Posted on 2006.07.14 at 20:22

Comments:


Whiteling
whiteling at 2006-07-15 08:23 (UTC) (Link)
Welcome back, Mechtild! Lovely new manip - I love the way you made Frodo look happy!
And I see, Frodo has used your absence for a little workout in the fitness room at Tol Eressea. ;-)

In terms of the 19th century, the symbolism of this painting is rather bold.
What about the Faun's staff with its mounted pine cone and the amphora? And then the facial expression of B's original Faun... oh lala, this guy knows how to handle his ladies.
Mechtild
mechtild at 2006-07-15 13:53 (UTC) (Link)
Yes, Frodo has been pumping iron in the gardens of BEWTE. And those lasses have been feeding him up nicely. Actually, when I first saw and made this, I thought what a perfect Harem illo it would make. Too bad one can't post images with naked breasts (or butts) in the site.

But you intrigue me, Whiteling. What is the symbolic significance of the amphora? I figured it just implied they were at the usual drunken orgies Bacchus was supposed to host. Do you mean its shape? Or something else? I don't know what the festive pine-cone topped staff is supposed to signify other that fertility (pinecones-lots of seeds; staff-long projectile). But I don't know why a Bacchante be toting this particular sort of staff around, since Bacchus was not particularly a fertility god. Did she carry it to beat off fauns? She could give him a good clonk with that cone.

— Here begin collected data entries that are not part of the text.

-- ==== Sys2Proof/Machine/State.lean ====
section
/-! DEFINITION. The state of the core and its interface (10_state.md R20 to R33), as plain data, and State.reset (R33). -/

namespace Sys2Proof.Machine

/-- `STATE` (10_state.md R21, 45_reassembler.md R150). -/
inductive RsmState where
  | awaitingStart
  | inFrame
deriving DecidableEq, Repr

/-- The values of `FAULT.CODE` (60_exceptions.md R180); the reserved codes 5 to 7 are never produced and have no constructor. -/
inductive FaultCode where
  | none
  | invariantViolation
  | framingDesync
  | invalidCodeword
  | bufferOverflow
deriving DecidableEq, Repr

/-- The values of `FAULT.UNIT` (60_exceptions.md R181). -/
inductive FaultUnit where
  | none
  | bc
  | pad
  | lc
  | fr
  | ecc
  | rsm
  | pipeline
deriving DecidableEq, Repr

/-- What `raise F(unit)` carries (00_scope.md R16, 60_exceptions.md R180, R181): a code and the unit whose test failed. -/
structure Raised where
  code : FaultCode
  unit : FaultUnit
deriving DecidableEq, Repr

/-- What reading a block by a named layout gives (30_encoding.md R67, 44_hamming.md R133): the configuration, the parity bits and the
data bits in order, and whether the block is valid. -/
structure BlockReading where
  msgBits : Nat
  redBits : Nat
  blockBits : Nat
  parity : Bits
  chunk : Bits
  valid : Bool
deriving DecidableEq, Repr

/-- The result value of an operation (30_encoding.md R75). `nothing` is a plain `Done`. -/
inductive Value where
  | nothing
  | bits (s : Bits)
  | text (t : List Byte)
  | nat (k : Nat)
  | list (bs : List Bits)
  | reading (l : BlockReading)
deriving DecidableEq, Repr

/-- `RESULT` (10_state.md R29 (a), R30). -/
inductive Result where
  | done (v : Value)
  | fault (code : FaultCode) (unit : FaultUnit)
  | refused
deriving DecidableEq, Repr

/-- One thing the host does at the interface (10_state.md R30, 60_exceptions.md R201): present a packet, pull the `RESET` input, or
drive `CFG.MSG_BITS` to a value. DESIGN CHOICE, log 3. -/
inductive Request where
  | present (p : Packet)
  | resetInput
  | configure (m : MsgBits)
deriving DecidableEq, Repr

/-- Reasons the machine stops with a fault: there is none. Every fault of the spec is a value at `RESULT` after which the host
presents the next operation (60_exceptions.md R185, R186), so it is a next state. Nobody raises one; safe. -/
inductive Fault where
deriving DecidableEq, Repr

/-- Reasons an instruction has no meaning in the model. -/
inductive Refusal where
  /-- An instruction of the table that has no meaning yet; only an arm of exec may raise it, and none does. Safe. -/
  | notModelled (mnemonic : String)
deriving DecidableEq, Repr

/-- The core's state (10_state.md R20), the parameters it was built with (92_eei_decisions.md "Open parameters"), and its interface
(10_state.md R30): what the host has presented and not yet seen performed, and the outputs of the operation just performed. -/
structure State where
  /-- `STATE` (R21). -/
  fsm : RsmState
  /-- `BUF` (R22). -/
  buf : Bits
  /-- `FAULT.CODE` (R23). -/
  faultCode : FaultCode
  /-- `FAULT.UNIT` (R23). -/
  faultUnit : FaultUnit
  /-- `MSG_BITS`, as sampled at reset (R24). -/
  msgBits : MsgBits
  /-- `CFG.MSG_BITS`, the input as the host drives it now (R24, R30). -/
  cfgMsgBits : MsgBits
  /-- `LC_ENC`, and by inversion `LC_DEC` (R26). No operation writes it. -/
  lcTable : LcTable
  /-- `BUF_CAP` (00_scope.md R11); `none` is infinity. No operation writes it. -/
  bufCap : Option Nat
  /-- What the host has presented and the core has not taken, oldest first. The model's own field (log 3). -/
  input : List Request
  /-- `RESULT` of the operation just performed (R29, R30). -/
  result : Result
  /-- `MSG_OUT`, present exactly when `MSG_VALID` (R29, R30). -/
  msgOut : Option (List Byte)
  /-- `TX_BLOCKS` (R30): the blocks the operation just performed handed to the transport. -/
  txBlocks : List Bits
deriving DecidableEq, Repr

/-- The machine right after reset (R33). `MSG_BITS`, the table, the capacity and the outputs: log 1, 2, 4. -/
def State.reset : State where
  fsm := .awaitingStart
  buf := []
  faultCode := .none
  faultUnit := .none
  msgBits := resetMsgBits
  cfgMsgBits := resetMsgBits
  lcTable := lcTableStd
  bufCap := none
  input := []
  result := .done .nothing
  msgOut := none
  txBlocks := []

end Sys2Proof.Machine
end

Or is it a sex toy...? That would make more sense at a Bacchanalia. *snort*

Yes, the face on the original faun was quite Casanova-ish. ;)
Whiteling
whiteling at 2006-07-15 15:42 (UTC) (Link)
What is the symbolic significance of the amphora? I figured it just implied they were at the usual drunken orgies Bacchus was supposed to host. Do you mean its shape? Or something else? I don't know what the festive pine-cone topped staff is supposed to signify other that fertility (pinecones-lots of seeds; staff-long projectile). But I don't know why a Bacchante be toting this particular sort of staff around, since Bacchus was not particularly a fertility god.

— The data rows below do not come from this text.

-- ==== Sys2Proof/Machine/Reassembler.lean ====
section
/-! DEFINITION. Unit RSM (45_reassembler.md): the reassembler's step, split as R154 and R155 split it, and RSM.PUSH. -/

namespace Sys2Proof.Machine

/-- The completion path (45_reassembler.md R155): FR.DEFRAME, LC.DEC, BC.FROMBIN of the whole buffer. -/
def completion (t : LcTable) (buf : Bits) : Except Raised (List Byte) :=
  match deframe buf with
  | .error f => .error f
  | .ok p =>
    match lineDecode t p with
    | .error f => .error f
    | .ok q => fromBinary q

/-- `len(BUF) + k > BUF_CAP` (45_reassembler.md R153, 00_scope.md R11). -/
def State.overflows (s : State) (k : Nat) : Bool :=
  match s.bufCap with
  | none => false
  | some cap => s.buf.length + k > cap

/-- The end test and the completion (45_reassembler.md R155). A fault of the completion path is latched; BUF and STATE stay. -/
def State.endTest (s : State) : State :=
  if s.fsm = .inFrame ∧ 10 ≤ s.buf.length ∧ last s.buf 5 = delim then
    match completion s.lcTable s.buf with
    | .ok t => s.emit t
    | .error f => s.raiseLatched f
  else s.returns .nothing

/-- The start test (45_reassembler.md R154), then the end test in the same operation (R157). -/
def State.startTest (s : State) : State :=
  if s.fsm = .awaitingStart ∧ 5 ≤ s.buf.length then
    if first s.buf 5 ≠ delim then s.raiseLatched ⟨.framingDesync, .rsm⟩
    else s.enterFrame.endTest
  else s.endTest

/-- The reassembler's step on the data of one block (45_reassembler.md R153), tests in the order of 60_exceptions.md R187. An operand
of another length than MSG_BITS is not representable and is refused (log 10). -/
def State.push (s : State) (d : Bits) : State :=
  if s.faultCode ≠ .none then s.refuse
  else if d.length ≠ s.msgBits.val then s.refuse
  else if s.overflows d.length then s.raiseLatched ⟨.bufferOverflow, .rsm⟩
  else (s.append d).startTest

/-- RSM.PUSH (45_reassembler.md R153). -/
def execRsmPush (d : Bits) (s : State) : Host.Outcome State Fault Refusal :=
  .next (s.push d)

end Sys2Proof.Machine
end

Well, at first I thought of the male/female symbolism in the broadest archetypical sense - staff and vessel, lingam and yoni...you know; and the whole thing with a nice twist, as he is holding the yoni part, and she would carry the lingam thingy (read: both are united already).
Interestingly, I found following on a German art page:
"The pine cone is a symbol for richness, fertility and carnal love (therefore, it is a symbol for the phallus as well). A pine cone crowns the upper end of a staff called Thyrsos. It is said, that the thyrsos comes from an umbellifer ("Nartex", sorry couldn't find its English name) which was worn by the women at the Bacchanalias. The thyrsos is an old symbol of fertility."

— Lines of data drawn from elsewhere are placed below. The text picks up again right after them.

theorem validBlock_iff {b : Bits} {n r : Nat} :
    validBlock b n r = true ↔ ∀ p ∈ parityPositions r, covParity b n p = bitAt b p := by
  simp [validBlock, checkFails]

/-- The bit of an encoded chunk at a data position (44_hamming.md R132). -/
theorem bitAt_eccEncode_of_mem_dataPositions {m i : Nat} (d : Bits) (hi : i ∈ dataPositions (blockBits m)) :
    bitAt (eccEncode m d) i = d.getD (dataIndex i) false := by
  obtain ⟨⟨h₁, h₂⟩, hpow⟩ := mem_dataPositions.mp hi
  rw [eccEncode, bitAt_map_positions _ h₁ h₂, hpow, if_neg Bool.false_ne_true, placeData, bitAt_map_positions _ h₁ h₂, hpow,
    if_neg Bool.false_ne_true]

/-- The bit of an encoded chunk at a parity position is the XOR over its coverage set in the encoded chunk (44_hamming.md R132). -/
theorem bitAt_eccEncode_of_isPow2 {m i : Nat} (d : Bits) (hpow : isPow2 i = true) (h₁ : 1 ≤ i) (h₂ : i ≤ blockBits m) :
    bitAt (eccEncode m d) i = covParity (eccEncode m d) (blockBits m) i := by
  have hdata : ∀ k ∈ dataPositions (blockBits m), bitAt (placeData d (blockBits m)) k = bitAt (eccEncode m d) k := by
    intro k hk
    obtain ⟨⟨hk₁, hk₂⟩, hkpow⟩ := mem_dataPositions.mp hk
    rw [bitAt_eccEncode_of_mem_dataPositions d hk, placeData, bitAt_map_positions _ hk₁ hk₂, hkpow,
      if_neg Bool.false_ne_true]
  rw [← covParity_congr hpow hdata, eccEncode, bitAt_map_positions _ h₁ h₂, if_pos hpow]

/-- A block that holds the data bits of `d` is valid exactly when it is the encoding of `d` (44_hamming.md R133). -/
theorem validBlock_iff_eq_eccEncode {m : Nat} (hm : 0 < m) {b d : Bits} (hb : b.length = blockBits m)
    (hd : ∀ i ∈ dataPositions (blockBits m), bitAt b i = d.getD (dataIndex i) false) :
    validBlock b (blockBits m) (redBits m) = true ↔ b = eccEncode m d := by
  have hdata : ∀ i ∈ dataPositions (blockBits m), bitAt b i = bitAt (eccEncode m d) i := fun i hi => by
    rw [hd i hi, bitAt_eccEncode_of_mem_dataPositions d hi]
  rw [validBlock_iff, ← filter_isPow2_positions hm]
  constructor
  · intro hvalid
    refine block_ext hb (eccEncode_length m d) fun i h₁ h₂ => ?_
    cases hpow : isPow2 i with
    | true =>
      have hi : i ∈ (positions (blockBits m)).filter isPow2 := List.mem_filter.mpr ⟨mem_positions.mpr ⟨h₁, h₂⟩, hpow⟩
      rw [← hvalid i hi, covParity_congr hpow hdata, bitAt_eccEncode_of_isPow2 d hpow h₁ h₂]
    | false => exact hdata i (mem_dataPositions.mpr ⟨⟨h₁, h₂⟩, hpow⟩)
  · rintro rfl p hp
    obtain ⟨hpos, hpow⟩ := List.mem_filter.mp hp
    obtain ⟨h₁, h₂⟩ := mem_positions.mp hpos
    exact (bitAt_eccEncode_of_isPow2 d hpow h₁ h₂).symm

/-! ## Reading a block -/

/-- Reading a block by its layout gives the fields it was assembled from, and its validity says whether it is the encoding of its
data (30_encoding.md R67, 44_hamming.md R133). -/
theorem readBlock_eq {m : Nat} (hm : 0 < m) {p d : Bits} (hp : p.length = redBits m) (hd : d.length = m) :
    readBlock m p d =
      ⟨m, redBits m, blockBits m, p, d, decide (weave (layoutOf m) p d = eccEncode m d)⟩ := by
  have hdata : ∀ i ∈ dataPositions (blockBits m), bitAt (assemble (blockBits m) p d) i = d.getD (dataIndex i) false := by
    intro i hi
    obtain ⟨⟨h₁, h₂⟩, hpow⟩ := mem_dataPositions.mp hi
    rw [bitAt_assemble p d h₁ h₂, hpow, if_neg Bool.false_ne_true]
  have hvalid : validBlock (assemble (blockBits m) p d) (blockBits m) (redBits m) =
      decide (assemble (blockBits m) p d = eccEncode m d) := by
    rw [Bool.eq_iff_iff, decide_eq_true_iff]
    exact validBlock_iff_eq_eccEncode hm (assemble_length _ p d) hdata
  rw [readBlock, parityBits_assemble hm d hp, eccExtract_assemble hm p hd, weave_layoutOf hm hp hd, hvalid]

I couldn't find any specific symbolic meaning of the amphora though, but to me it is generally the representative of the female vessel.

Yes, too bad such pics aren't allowed at KD! Hm. You could manip a VERY large amphora in front of her butt. :-D

Mechtild
mechtild at 2006-07-15 17:52 (UTC) (Link)
That was so cool, Whiteling! I should consult you everytime before I post a new manip. I loved that they had the two symbols, but reversed (he holding the female symbol, she the male). For isn't that very true for lovers? That one "holds" the body/sexuality/passionate devotion of the other?

The note on the pine cone blew me away. Actually brought to Bacchanalias! Well, wasn't Bouguereau right on the money. I suppose it does have a very phallic look, or it wouldn't have suggested a sex toy.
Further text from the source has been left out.